Siguió en carrera como por diez minutos más, encontrándose de pronto en una especie de cruce que se dividía en dos caminos. Se detuvo, ambos pasillos estaban tenuemente iluminados y se adivinaban largos y sombríos como si nadie los habitase. Dudó, dándose cuenta de pronto que no tenía idea de donde se encontraba, el lugar estaba completamente desierto y quieto como una tumba.

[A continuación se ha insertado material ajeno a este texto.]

-- ==== Sys2Proof/Machine/TyselCore.lean ====
section
/-! DEFINITION. Tysel: control flow and arithmetic (09 R249 to R251). -/

namespace Sys2Proof.Machine

/-- NOP. -/
def execNop (n : Nat) (f : TF) (s : State) : Answer := tysel n 1 (noFields f) (thenNext f (fun _ s => s)) s

/-- HALT (08 R226). -/
def execHalt (n : Nat) (f : TF) (s : State) : Answer :=
  tysel n 1 (noFields f) (fun x s => advance x f s |> stopSelf n x 3) s

/-- JMP. -/
def execJmp (n : Nat) (f : TF) (s : State) : Answer :=
  tysel n (TF.words f) (f.rd == 0 && f.ra == 0 && targetOk f) (fun x s => branch n x (opTarget (pcOf s x) f) s) s

/-- BR.cc (R249). -/
def execBrCc (n : Nat) (f : TF) (s : State) : Answer :=
  tysel n (TF.words f) (f.rd != 15 && f.ra == 0 && targetOk f)
    (fun x s => if condition s x f.rd.toNat then branch n x (opTarget (pcOf s x) f) s else advance x f s) s

/-- DEPTH. -/
def stackDepth (s : State) (x : Nat) : Nat := gf s (cxA x R.cxDepth) 0 4

/-- CALL. -/
def execCall (n : Nat) (f : TF) (s : State) : Answer :=
  tysel n (TF.words f) (f.rd == 0 && f.ra == 0 && targetOk f)
    (fun x s =>
      let d := stackDepth s x
      if 8 ≤ d then raiseExc n 7 s
      else
        let pc := pcOf s x
        wr (cxA x (R.cxStk + 4 * d)) (BitVec.ofNat 32 ((pc + TF.words f) % 2 ^ 20)) s |> sf (cxA x R.cxDepth) 0 4 (d + 1)
          |> branch n x (opTarget pc f)) s

/-- RET. -/
def execRet (n : Nat) (f : TF) (s : State) : Answer :=
  tysel n 1 (noFields f)
    (fun x s =>
      let d := stackDepth s x
      if d = 0 then raiseExc n 8 s
      else sf (cxA x R.cxDepth) 0 4 (d - 1) s |> branch n x (gf s (cxA x (R.cxStk + 4 * (d - 1))) 0 20)) s

/-- Address of a loop counter. -/
def lcA (x i : Nat) : Nat := cxA x (R.cxLc + 4 * i)

/-- LOOP. -/
def execLoop (n : Nat) (f : TF) (s : State) : Answer :=
  tysel n (TF.words f) (decide (f.rd.toNat < 4) && f.ra == 0 && targetOk f)
    (fun x s =>
      let a := lcA x f.rd.toNat
      let v := (gf s a 0 24 + (2 ^ 24 - 1)) % 2 ^ 24
      let pc := pcOf s x
      let s := sf a 0 24 v s
      if v = 0 then advance x f s else branch n x (opTarget pc f) s) s

/-- MOV in its four forms. -/
def execMov (n : Nat) (f : TF) (s : State) : Answer :=
  let fn := TF.fn f
  let ok := !f.x && TF.rb f == 0 &&
    (match fn with
     | 0 => true
     | 1 => decide (f.rd.toNat < 4)
     | 2 => decide (f.ra.toNat < 4)
     | 3 => f.ra == 0
     | _ => false)
  tysel n 1 ok
    (thenNext f (fun x s => match fn with
      | 0 => setG x f.rd.toNat (opA s x f) s
      | 1 => sf (lcA x f.rd.toNat) 0 24 (fld (opA s x f) 0 24) s
      | 2 => setG x f.rd.toNat (BitVec.ofNat 32 (gf s (lcA x f.ra.toNat) 0 24)) s
      | _ => setG x f.rd.toNat (BitVec.ofNat 32 (ticktime s)) s)) s

/-- LDI. -/
def execLdi (n : Nat) (f : TF) (s : State) : Answer :=
  tysel n (TF.words f) (f.ra == 0 && (!f.x || f.imm == 0)) (thenNext f (fun x s => setG x f.rd.toNat (opImm f) s)) s

/-- An ALU instruction of register form. -/
def alu (n cost fns : Nat) (f : TF) (op : Word → Word → Alu) (s : State) : Answer :=
  tysel n (cost + (TF.words f - 1)) (bOk f && decide (TF.fn f < fns))
    (thenNext f (fun x s => putAlu x f (op (opA s x f) (opB s x f)) s)) s

/-- ADD. -/
def execAdd (n : Nat) (f : TF) (s : State) : Answer := alu n 1 1 f aluAdd s

/-- SUB. -/
def execSub (n : Nat) (f : TF) (s : State) : Answer := alu n 1 1 f aluSub s

/-- MUL: FN 0 the low word, FN 1 the Q1.31 product. -/
def execMul (n : Nat) (f : TF) (s : State) : Answer := alu n 2 2 f (if TF.fn f = 0 then aluMul else aluMulQ) s

/-- SHL. -/
def execShl (n : Nat) (f : TF) (s : State) : Answer := alu n 1 1 f (fun a b => aluShl a (fld b 0 6)) s

/-- SHR: FN 0 logical, FN 1 arithmetic. -/
def execShr (n : Nat) (f : TF) (s : State) : Answer :=
  alu n 1 2 f (fun a b => if TF.fn f = 0 then aluShr a (fld b 0 6) else aluSar a (fld b 0 6)) s

/-- AND. -/
def execAndOp (n : Nat) (f : TF) (s : State) : Answer := alu n 1 1 f (fun a b => aluLogic (a &&& b)) s

/-- OR. -/
def execOrOp (n : Nat) (f : TF) (s : State) : Answer := alu n 1 1 f (fun a b => aluLogic (a ||| b)) s

/-- XOR. -/
def execXorOp (n : Nat) (f : TF) (s : State) : Answer := alu n 1 1 f (fun a b => aluLogic (a ^^^ b)) s

/-- CMP: as SUB, with no result written. -/
def execCmp (n : Nat) (f : TF) (s : State) : Answer :=
  tysel n (TF.words f) (f.rd == 0 && bOk f && TF.fn f == 0)
    (thenNext f (fun x s => putFlags x (aluSub (opA s x f) (opB s x f)) s)) s

/-- An instruction whose opcode R253 does not list (R248). -/
def execIllegal (n : Nat) (_f : TF) (s : State) : Answer := tysel n 1 false (fun _ s => s) s

end Sys2Proof.Machine
end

Lo único que oía era su propia respiración violenta y el palpitar sordo de su corazón.
Tragó en seco, Duplica ya debía de haberse dado cuenta que no estaba en el baño, el tomar la decisión la urgía pese a que seguía plantada sin saber cual pasillo escoger. Ese maldito lugar era más grande de lo que se hubo imaginado la primera vez. Con razón no le dejaban recorrerlo.
Cuando estuvo a punto de dar el primer paso, una mano la sujetó bruscamente del cabello, parándola en seco y haciendo que soltara un agudo chillido de dolor.
- ¿Que crees que estás haciendo?
La voz sonó peligrosa junto a su cuello y fue inmediato que lanzara su mano hacia atrás, hecha puño, dispuesta a pegarle a quien fuera. Pero el captor fue más rápido que ella y adivinando su acción le sujetó ambos brazos con fuerza, apegándola sin pudor a su cuerpo.
- Eres tan predecible, que puedo ver a través de ti que es lo que estas pensando.
- ¡Solo iba a la baño!- exclamó forcejando, para luego detenerse al darse cuenta que quien la sostenía la había elevado varios centímetros del suelo.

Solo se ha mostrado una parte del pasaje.